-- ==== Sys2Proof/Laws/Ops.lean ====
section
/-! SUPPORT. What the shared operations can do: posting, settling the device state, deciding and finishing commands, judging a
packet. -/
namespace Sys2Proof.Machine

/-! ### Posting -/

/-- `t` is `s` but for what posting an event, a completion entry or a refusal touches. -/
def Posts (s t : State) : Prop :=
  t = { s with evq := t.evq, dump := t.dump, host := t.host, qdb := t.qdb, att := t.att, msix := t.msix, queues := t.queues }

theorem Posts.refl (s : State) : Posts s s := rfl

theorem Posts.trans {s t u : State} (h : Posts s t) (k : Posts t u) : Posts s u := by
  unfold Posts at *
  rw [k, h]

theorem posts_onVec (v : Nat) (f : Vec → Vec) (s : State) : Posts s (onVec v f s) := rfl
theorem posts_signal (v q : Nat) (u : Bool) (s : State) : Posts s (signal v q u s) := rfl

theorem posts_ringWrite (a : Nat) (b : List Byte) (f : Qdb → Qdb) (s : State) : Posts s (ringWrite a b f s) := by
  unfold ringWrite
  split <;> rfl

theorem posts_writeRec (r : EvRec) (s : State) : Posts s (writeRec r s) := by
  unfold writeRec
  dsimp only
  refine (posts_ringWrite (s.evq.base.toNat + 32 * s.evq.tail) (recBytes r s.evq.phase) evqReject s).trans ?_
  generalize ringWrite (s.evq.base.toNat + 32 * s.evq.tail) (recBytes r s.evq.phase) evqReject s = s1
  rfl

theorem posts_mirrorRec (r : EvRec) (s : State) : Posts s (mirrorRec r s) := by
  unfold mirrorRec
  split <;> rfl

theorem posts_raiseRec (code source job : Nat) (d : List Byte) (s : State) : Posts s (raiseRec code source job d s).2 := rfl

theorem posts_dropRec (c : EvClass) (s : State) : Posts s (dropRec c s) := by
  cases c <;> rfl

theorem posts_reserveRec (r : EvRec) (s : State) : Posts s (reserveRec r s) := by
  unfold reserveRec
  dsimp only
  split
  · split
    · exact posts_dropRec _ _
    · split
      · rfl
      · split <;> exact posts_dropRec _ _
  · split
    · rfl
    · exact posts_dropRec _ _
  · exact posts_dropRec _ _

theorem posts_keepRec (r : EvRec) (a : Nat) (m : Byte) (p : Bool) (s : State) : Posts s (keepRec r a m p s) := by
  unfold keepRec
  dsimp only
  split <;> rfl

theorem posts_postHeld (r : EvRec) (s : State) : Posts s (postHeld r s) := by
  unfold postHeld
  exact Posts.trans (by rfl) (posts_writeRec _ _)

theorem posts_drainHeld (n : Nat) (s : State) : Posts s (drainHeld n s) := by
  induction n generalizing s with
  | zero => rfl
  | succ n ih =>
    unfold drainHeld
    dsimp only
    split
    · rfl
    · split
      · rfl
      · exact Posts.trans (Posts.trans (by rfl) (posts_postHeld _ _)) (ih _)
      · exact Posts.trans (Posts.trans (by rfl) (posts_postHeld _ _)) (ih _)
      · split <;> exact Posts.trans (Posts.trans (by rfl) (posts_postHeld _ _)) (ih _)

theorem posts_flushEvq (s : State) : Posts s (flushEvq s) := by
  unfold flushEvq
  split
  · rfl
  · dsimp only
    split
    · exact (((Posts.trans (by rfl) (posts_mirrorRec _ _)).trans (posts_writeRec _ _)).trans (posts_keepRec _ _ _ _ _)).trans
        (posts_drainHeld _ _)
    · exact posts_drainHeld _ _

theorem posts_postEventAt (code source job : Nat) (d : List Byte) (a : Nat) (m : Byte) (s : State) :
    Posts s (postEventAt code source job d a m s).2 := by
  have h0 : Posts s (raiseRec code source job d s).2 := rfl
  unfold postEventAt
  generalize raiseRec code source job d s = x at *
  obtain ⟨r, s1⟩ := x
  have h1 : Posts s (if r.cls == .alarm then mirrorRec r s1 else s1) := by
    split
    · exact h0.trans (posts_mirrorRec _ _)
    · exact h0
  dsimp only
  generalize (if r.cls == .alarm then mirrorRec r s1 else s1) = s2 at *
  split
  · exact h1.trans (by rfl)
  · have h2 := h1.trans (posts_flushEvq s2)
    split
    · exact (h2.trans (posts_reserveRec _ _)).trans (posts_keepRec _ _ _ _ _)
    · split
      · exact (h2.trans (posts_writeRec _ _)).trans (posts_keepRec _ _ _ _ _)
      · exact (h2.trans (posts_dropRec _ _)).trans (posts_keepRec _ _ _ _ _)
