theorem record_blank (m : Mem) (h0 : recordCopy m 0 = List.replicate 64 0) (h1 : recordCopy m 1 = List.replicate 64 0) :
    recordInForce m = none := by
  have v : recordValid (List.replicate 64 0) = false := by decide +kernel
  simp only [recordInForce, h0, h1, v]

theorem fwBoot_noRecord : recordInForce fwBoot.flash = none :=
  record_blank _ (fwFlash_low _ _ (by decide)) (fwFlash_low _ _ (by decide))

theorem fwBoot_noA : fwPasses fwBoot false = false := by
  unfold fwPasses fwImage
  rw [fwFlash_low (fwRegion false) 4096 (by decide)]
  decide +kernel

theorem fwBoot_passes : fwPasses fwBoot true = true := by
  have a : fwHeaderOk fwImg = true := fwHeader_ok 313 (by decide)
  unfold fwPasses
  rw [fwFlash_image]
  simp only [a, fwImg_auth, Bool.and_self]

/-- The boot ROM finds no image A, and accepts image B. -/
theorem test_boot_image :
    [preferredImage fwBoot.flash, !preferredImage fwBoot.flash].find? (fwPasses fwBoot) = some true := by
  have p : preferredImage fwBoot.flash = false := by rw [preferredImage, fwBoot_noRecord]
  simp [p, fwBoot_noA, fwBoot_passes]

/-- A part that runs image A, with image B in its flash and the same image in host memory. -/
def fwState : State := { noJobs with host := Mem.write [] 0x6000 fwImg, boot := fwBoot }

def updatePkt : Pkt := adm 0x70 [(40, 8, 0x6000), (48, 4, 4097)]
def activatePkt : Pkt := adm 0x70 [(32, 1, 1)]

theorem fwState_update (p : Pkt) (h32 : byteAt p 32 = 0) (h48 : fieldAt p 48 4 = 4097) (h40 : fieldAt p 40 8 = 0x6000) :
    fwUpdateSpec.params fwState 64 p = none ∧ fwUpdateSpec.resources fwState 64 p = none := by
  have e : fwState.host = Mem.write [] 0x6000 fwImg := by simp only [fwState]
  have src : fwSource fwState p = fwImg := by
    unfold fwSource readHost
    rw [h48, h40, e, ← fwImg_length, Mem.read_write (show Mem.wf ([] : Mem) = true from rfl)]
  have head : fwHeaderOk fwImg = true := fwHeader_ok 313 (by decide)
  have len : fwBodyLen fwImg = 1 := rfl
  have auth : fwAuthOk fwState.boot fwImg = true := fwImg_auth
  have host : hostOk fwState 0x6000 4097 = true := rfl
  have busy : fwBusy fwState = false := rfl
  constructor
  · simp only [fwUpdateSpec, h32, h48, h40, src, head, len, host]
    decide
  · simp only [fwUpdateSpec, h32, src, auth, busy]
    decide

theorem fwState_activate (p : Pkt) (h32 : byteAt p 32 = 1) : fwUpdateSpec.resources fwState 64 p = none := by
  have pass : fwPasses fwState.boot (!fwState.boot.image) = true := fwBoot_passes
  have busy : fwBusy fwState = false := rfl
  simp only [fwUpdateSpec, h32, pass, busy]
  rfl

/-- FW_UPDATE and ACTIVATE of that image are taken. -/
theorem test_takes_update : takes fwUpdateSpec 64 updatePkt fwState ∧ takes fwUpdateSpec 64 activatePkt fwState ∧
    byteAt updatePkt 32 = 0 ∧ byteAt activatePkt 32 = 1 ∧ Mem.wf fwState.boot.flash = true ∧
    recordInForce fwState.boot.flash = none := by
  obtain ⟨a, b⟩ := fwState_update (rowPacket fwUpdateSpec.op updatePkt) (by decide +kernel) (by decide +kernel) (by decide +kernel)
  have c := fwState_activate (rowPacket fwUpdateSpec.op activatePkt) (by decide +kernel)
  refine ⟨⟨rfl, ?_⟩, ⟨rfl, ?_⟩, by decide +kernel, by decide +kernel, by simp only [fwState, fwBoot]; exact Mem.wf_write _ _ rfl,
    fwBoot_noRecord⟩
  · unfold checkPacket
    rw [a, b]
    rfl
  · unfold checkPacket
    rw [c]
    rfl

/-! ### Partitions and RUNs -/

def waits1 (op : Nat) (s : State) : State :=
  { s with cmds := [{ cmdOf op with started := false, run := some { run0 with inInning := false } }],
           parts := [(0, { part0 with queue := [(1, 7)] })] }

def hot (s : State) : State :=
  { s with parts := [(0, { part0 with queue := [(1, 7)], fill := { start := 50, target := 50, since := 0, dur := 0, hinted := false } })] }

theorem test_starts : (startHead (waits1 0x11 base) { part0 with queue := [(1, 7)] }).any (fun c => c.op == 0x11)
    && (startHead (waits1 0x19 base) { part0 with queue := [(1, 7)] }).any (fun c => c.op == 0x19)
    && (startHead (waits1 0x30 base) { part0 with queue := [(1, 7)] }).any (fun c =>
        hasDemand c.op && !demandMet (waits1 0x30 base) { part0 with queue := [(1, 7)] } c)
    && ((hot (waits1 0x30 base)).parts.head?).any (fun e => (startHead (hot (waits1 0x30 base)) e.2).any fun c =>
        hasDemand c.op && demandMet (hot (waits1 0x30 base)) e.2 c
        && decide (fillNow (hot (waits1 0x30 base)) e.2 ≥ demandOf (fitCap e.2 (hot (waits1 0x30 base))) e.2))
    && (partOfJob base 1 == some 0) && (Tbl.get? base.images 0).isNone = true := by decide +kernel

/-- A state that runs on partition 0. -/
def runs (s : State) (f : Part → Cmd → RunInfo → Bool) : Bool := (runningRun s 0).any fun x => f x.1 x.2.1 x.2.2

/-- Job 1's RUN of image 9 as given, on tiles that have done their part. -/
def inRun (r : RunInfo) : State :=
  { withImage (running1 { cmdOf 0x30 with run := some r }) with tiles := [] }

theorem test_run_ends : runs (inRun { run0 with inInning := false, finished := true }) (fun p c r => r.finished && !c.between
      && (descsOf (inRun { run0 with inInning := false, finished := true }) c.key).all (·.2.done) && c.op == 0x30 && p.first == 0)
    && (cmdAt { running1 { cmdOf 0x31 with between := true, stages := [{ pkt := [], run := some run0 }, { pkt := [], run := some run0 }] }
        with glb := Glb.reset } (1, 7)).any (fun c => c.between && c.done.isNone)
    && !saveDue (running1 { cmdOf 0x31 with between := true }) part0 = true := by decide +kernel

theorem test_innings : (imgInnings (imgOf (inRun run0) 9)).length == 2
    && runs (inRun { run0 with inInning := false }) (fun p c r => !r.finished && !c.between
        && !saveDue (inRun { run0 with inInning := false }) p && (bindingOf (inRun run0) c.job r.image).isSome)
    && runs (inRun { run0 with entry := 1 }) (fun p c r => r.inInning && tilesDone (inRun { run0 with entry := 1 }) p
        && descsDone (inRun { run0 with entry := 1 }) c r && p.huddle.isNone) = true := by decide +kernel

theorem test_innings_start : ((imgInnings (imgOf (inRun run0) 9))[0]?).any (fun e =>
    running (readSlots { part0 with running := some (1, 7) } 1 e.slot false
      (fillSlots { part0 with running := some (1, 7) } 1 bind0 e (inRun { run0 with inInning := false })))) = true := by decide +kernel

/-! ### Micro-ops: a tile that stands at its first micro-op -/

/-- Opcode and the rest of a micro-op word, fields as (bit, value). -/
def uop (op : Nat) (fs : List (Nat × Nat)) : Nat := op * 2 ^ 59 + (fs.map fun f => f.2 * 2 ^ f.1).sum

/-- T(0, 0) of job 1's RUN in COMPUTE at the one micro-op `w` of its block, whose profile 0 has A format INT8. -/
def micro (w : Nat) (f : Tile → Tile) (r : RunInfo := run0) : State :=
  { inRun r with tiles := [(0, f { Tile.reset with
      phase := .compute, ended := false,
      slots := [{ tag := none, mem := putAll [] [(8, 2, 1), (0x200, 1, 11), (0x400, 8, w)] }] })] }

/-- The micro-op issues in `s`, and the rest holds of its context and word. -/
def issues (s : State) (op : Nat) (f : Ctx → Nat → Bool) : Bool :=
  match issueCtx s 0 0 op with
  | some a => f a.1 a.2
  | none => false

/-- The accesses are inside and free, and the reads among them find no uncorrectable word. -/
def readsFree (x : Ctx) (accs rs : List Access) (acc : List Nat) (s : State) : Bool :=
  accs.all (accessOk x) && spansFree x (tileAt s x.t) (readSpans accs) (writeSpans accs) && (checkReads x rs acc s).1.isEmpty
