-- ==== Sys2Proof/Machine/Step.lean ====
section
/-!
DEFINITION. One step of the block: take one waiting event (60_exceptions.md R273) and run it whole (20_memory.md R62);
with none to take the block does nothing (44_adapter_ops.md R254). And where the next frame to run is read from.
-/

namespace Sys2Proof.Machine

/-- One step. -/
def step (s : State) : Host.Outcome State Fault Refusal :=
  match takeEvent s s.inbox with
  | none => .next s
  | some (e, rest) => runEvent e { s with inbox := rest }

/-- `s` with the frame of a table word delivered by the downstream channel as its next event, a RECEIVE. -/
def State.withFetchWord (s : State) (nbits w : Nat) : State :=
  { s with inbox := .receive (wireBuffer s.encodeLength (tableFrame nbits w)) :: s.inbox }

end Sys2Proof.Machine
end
+--
Task statement:
Please give an exact copy of the entries above, from the line with "run0) c.job r.image).isSome)" down to the line with "bind0 e (inRun", inclusive, and nothing else.

Problem solution:
        && !saveDue (inRun { run0 with inInning := false }) p && (bindingOf (inRun run0) c.job r.image).isSome)
    && runs (inRun { run0 with entry := 1 }) (fun p c r => r.inInning && tilesDone (inRun { run0 with entry := 1 }) p
        && descsDone (inRun { run0 with entry := 1 }) c r && p.huddle.isNone) = true := by decide +kernel

theorem test_innings_start : ((imgInnings (imgOf (inRun run0) 9))[0]?).any (fun e =>
    running (readSlots { part0 with running := some (1, 7) } 1 e.slot false
      (fillSlots { part0 with running := some (1, 7) } 1 bind0 e (inRun { run0 with inInning := false })))) = true := by decide +kernel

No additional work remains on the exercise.